For the second year in a row, there has been a significant decline in U.S. military deaths in Afghanistan -- 301 troops killed this year, compared to 413 in 2011, and 500 in 2010.
The 25 percent decline in U.S. military deaths reflects the reduction in America’s presence on the ground in Afghanistan, having dropped from more than 100,000 military personnel during the surge in 2010 to approximately 68,000 today, according to the Defense Department figures as of Sunday.
The drawdown will continue as the U.S. nears its 2014 scheduled withdrawal, putting greater responsibility on Afghan security forces to secure their own country. Presently there are an estimated 350,000 active Afghan security forces. Though coalition forces remain in combat zones, the Afghan military is playing a larger role, according to U.S. military officials.
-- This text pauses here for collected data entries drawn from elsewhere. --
-- ==== Sys2Proof/Machine/Debug.lean ====
section
/-! DEFINITION. The debug group (R453) and the debugger's events: halting, resuming, rolling back, exposures, samples (R454 to R460). -/

namespace Sys2Proof.Machine

/-- The dbgw address of dbgld and dbgst: A's pair and the literal offset. -/
def LV.dbgAddr (v : LV) : Nat := (v.gs 1 v.f.a.toNat 2 + v.off) % 2 ^ 64

def execDbgld (f : Fld) (s : State) : Out :=
  vec formDbgld f s fun v s =>
    let n := if f.w = 3 then 8 else 4
    match winReg s v.env.cx v.dbgAddr n none with
    | .value x => .ok s (wrG f.d.toNat (n / 4) (x % 2 ^ (8 * n)))
    | .moved s => .ok s []
    | .fault x => .fault s x
    | .rsv => .fault s v.windowRsv

def execDbgst (f : Fld) (s : State) : Out :=
  vec formDbgst f s fun v s =>
    let n := if f.w = 3 then 8 else 4
    match winReg s v.env.cx v.dbgAddr n (some (v.gs 2 f.b.toNat (n / 4))) with
    | .moved s => .ok s []
    | .value _ => .ok s []
    | .fault x => .fault s x
    | .rsv => .fault s v.windowRsv

/-- True when expo has its effect: its fields are as listed, the context is privileged, and lanes execute it, none of which has before. -/
def expoActs (f : Fld) (s : State) : Option Nat :=
  match envOf s s.iss.sheet with
  | none => none
  | some e =>
    let lanes := lanesActing s e (execFld formExpo f s.iss.run) (issueAt s e.sh) (awakeLanes e.sh)
    if (decodeCheck formExpo f (effFld f s.iss.run) s.iss).isNone && isPriv e && e.sh.done == 0 && !lanes.isEmpty then
      some e.pl.key
    else none

/-- expo: retires no count of its own, and ends one exposure of its pallet once every lane is past it (R456). -/
def execExpo (f : Fld) (s : State) : Out :=
  match vecWith false formExpo f s fun _ s => .ok s [] with
  | .next t => match expoActs f s with
    | some pal => .next (endExposure t pal)
    | none => .next t
  | o => o

/-! ## Events -/

/-- A write of PCTL attaches the debugger (R454). -/
def attach (s : State) (pal : Nat) : State := withDbg s pal fun d => d.attached none

/-- DEBUG_HALT: HALT is written 1 (R454). -/
def execDebugHalt (pal : Nat) (s : State) : Out := .next (haltPallet (attach s pal) pal)

/-- DEBUG_RESUME: HALT is written 0 (R454, R455). -/
def execDebugResume (pal : Nat) (s : State) : Out := .next (resumePallet (attach s pal) pal)

/-- DEBUG_ROLLBACK: ROLL is written 1; ignored when the conditions do not hold (R458). -/
def execDebugRollback (pal : Nat) (s : State) : Out :=
  match getPallet s pal with
  | some p => .next (if mayRoll p then startRollback (attach s pal) pal else attach s pal)
  | none => .next s

/-- ROLLBACK_TARGET_REACHED. -/
def execRollbackTargetReached (pal : Nat) (s : State) : Out :=
  match getPallet s pal with
  | some p => .next (if targetReached p then endRollback s pal else s)
  | none => .next s

/-- EXPOSURE_END: at the first issue boundary after the count has reached 2^EXPX (R456). -/
def execExposureEnd (pal : Nat) (s : State) : Out :=
  match getPallet s pal with
  | some p => .next (if exposureDue p then endExposure s pal else s)
  | none => .next s

/-- TRACE_SAMPLE: a sample record (R460); none while sampling is off. -/
def execTraceSample (pal : Nat) (s : State) : Out :=
  match getPallet s pal with
  | some p => .next (if p.dbg.trc.toNat % 32 = 0 then s else traceSample s p)
  | none => .next s

/-- REGISTER_WRITE: a write through the debug window to a control word of a pallet (R452, R454). -/
def execRegisterWrite (pal word : Nat) (value : Word) (s : State) : Out :=
  match getPallet s pal with
  | some p => .next (ctlWrite s p none word value.toNat)
  | none => .next s

end Sys2Proof.Machine
end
It is not clear how many U.S. troops will remain after 2014, though some military analysts put the number between 10,000 and 15,000.
Many fear if too many U.S. troops remain, the Afghans will continue to rely on U.S. support for their own protection, while if too few American personnel stay those that remain might be dependent on Afghan forces for their own protection.
The concern over the capabilities and loyalties of the Afghan forces is demonstrated by the numerous “insider attacks” in recent years, in which Afghan forces have turned on their American or European counterparts. Between 2011 and 2012, approximately 16 percent of coalition casualties were a result of insider attacks.
For their part, Afghanistan officials have expressed their desire for a continued coalition presence after 2014.
“The Afghans are a lot more pragmatic . . . They know both security and economic stability depends on an international presence,” according to Said Jawad, a former Afghanistan ambassador to the United States.
To date, 2,156 Americans have died in Operation Enduring Freedom (OEF), which was launched on Oct. 7, 2001, in response to the Sept. 11, 2001, terrorist attack.